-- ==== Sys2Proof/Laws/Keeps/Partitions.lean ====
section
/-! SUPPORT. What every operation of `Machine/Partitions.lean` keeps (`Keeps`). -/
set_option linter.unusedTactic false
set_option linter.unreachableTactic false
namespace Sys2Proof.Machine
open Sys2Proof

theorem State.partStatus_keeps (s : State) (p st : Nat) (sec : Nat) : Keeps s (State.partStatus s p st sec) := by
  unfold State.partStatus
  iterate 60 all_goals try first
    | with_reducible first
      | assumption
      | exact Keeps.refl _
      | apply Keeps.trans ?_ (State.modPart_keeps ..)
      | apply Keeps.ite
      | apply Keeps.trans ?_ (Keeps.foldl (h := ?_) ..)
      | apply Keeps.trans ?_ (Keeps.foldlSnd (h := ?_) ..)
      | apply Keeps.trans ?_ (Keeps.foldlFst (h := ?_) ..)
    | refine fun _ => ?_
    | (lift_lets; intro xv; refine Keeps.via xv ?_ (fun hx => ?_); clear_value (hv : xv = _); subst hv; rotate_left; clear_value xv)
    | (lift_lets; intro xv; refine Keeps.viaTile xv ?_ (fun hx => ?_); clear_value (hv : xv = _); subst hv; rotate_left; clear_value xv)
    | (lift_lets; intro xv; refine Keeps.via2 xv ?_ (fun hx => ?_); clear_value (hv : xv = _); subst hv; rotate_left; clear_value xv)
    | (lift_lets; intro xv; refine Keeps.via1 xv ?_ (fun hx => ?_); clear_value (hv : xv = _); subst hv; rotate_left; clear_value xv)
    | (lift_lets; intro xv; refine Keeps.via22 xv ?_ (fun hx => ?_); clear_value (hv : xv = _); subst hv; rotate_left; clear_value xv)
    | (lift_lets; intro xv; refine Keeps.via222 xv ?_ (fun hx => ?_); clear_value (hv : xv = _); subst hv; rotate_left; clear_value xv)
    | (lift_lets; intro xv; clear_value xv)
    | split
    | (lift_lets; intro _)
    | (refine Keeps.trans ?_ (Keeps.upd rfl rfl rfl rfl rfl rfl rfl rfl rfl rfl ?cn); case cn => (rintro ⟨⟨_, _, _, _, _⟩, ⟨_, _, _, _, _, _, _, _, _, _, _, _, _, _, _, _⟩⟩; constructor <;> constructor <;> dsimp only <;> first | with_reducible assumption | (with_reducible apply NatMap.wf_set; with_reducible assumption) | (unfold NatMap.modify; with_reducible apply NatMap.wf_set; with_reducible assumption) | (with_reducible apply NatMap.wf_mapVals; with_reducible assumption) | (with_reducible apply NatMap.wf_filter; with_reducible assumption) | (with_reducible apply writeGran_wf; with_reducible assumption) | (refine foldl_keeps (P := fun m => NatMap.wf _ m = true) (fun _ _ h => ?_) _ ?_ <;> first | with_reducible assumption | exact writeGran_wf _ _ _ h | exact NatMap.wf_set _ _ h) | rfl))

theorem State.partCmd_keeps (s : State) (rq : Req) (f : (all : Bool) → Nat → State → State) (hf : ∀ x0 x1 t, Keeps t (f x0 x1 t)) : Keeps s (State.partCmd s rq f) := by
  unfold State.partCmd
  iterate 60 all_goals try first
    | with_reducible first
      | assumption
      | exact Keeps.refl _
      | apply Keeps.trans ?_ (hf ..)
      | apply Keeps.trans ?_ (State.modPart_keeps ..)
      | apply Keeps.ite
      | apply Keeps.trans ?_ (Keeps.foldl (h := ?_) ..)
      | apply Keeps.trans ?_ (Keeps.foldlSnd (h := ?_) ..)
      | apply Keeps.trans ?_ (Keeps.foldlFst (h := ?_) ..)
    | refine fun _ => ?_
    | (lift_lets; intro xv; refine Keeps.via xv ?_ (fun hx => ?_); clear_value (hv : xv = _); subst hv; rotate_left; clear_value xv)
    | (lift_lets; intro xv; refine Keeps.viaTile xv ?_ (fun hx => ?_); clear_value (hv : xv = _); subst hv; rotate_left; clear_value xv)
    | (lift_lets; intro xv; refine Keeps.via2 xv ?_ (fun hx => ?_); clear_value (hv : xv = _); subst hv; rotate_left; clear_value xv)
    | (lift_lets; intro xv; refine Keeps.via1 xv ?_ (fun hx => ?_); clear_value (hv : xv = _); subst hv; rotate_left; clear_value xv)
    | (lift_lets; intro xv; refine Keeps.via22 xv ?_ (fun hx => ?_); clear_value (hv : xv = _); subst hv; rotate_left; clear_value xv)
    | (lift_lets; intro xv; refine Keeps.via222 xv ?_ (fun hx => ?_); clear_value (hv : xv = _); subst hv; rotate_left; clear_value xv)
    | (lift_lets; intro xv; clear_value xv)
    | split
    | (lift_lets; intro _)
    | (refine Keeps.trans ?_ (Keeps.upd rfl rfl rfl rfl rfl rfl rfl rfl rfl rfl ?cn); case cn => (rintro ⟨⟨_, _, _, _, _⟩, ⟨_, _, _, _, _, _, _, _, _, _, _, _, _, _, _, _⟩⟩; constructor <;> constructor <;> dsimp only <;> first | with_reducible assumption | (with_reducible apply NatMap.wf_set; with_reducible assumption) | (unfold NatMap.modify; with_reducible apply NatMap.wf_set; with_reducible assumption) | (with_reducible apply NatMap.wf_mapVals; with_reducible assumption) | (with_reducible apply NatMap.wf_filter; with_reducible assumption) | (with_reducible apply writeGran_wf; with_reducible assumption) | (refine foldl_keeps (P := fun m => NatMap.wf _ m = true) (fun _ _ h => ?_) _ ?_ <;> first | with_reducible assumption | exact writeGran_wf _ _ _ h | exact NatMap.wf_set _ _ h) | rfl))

____________

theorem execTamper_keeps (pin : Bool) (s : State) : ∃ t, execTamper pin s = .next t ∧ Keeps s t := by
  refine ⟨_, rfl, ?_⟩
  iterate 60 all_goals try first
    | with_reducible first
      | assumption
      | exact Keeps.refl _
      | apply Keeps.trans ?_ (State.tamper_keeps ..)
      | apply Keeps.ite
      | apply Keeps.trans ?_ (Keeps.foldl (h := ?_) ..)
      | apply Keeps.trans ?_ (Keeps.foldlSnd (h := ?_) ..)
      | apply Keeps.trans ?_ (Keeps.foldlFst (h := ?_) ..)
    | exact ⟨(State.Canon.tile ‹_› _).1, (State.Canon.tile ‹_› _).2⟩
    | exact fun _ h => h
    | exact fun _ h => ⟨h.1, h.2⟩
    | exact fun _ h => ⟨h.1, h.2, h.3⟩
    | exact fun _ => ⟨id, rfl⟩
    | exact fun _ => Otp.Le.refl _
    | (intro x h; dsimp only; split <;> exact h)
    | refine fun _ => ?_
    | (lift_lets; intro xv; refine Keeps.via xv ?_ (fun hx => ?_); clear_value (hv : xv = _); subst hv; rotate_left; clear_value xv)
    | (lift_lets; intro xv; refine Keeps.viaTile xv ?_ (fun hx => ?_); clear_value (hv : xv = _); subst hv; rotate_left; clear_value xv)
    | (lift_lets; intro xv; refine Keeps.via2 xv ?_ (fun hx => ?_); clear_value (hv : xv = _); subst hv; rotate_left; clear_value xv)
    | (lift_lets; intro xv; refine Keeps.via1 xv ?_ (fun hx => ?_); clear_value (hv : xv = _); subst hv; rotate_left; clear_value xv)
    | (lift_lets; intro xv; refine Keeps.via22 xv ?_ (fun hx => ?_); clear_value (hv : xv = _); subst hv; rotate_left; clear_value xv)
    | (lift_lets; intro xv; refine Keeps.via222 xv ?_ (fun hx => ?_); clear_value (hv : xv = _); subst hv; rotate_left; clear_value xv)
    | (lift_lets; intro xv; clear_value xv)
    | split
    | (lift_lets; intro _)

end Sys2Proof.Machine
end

____________

== Problem description ==
All the lines that hold the word "partStatus" must appear in the answer, copied from the records.

== Response below ==
theorem State.partStatus_keeps (s : State) (p st : Nat) (sec : Nat) : Keeps s (State.partStatus s p st sec) := by
  unfold State.partStatus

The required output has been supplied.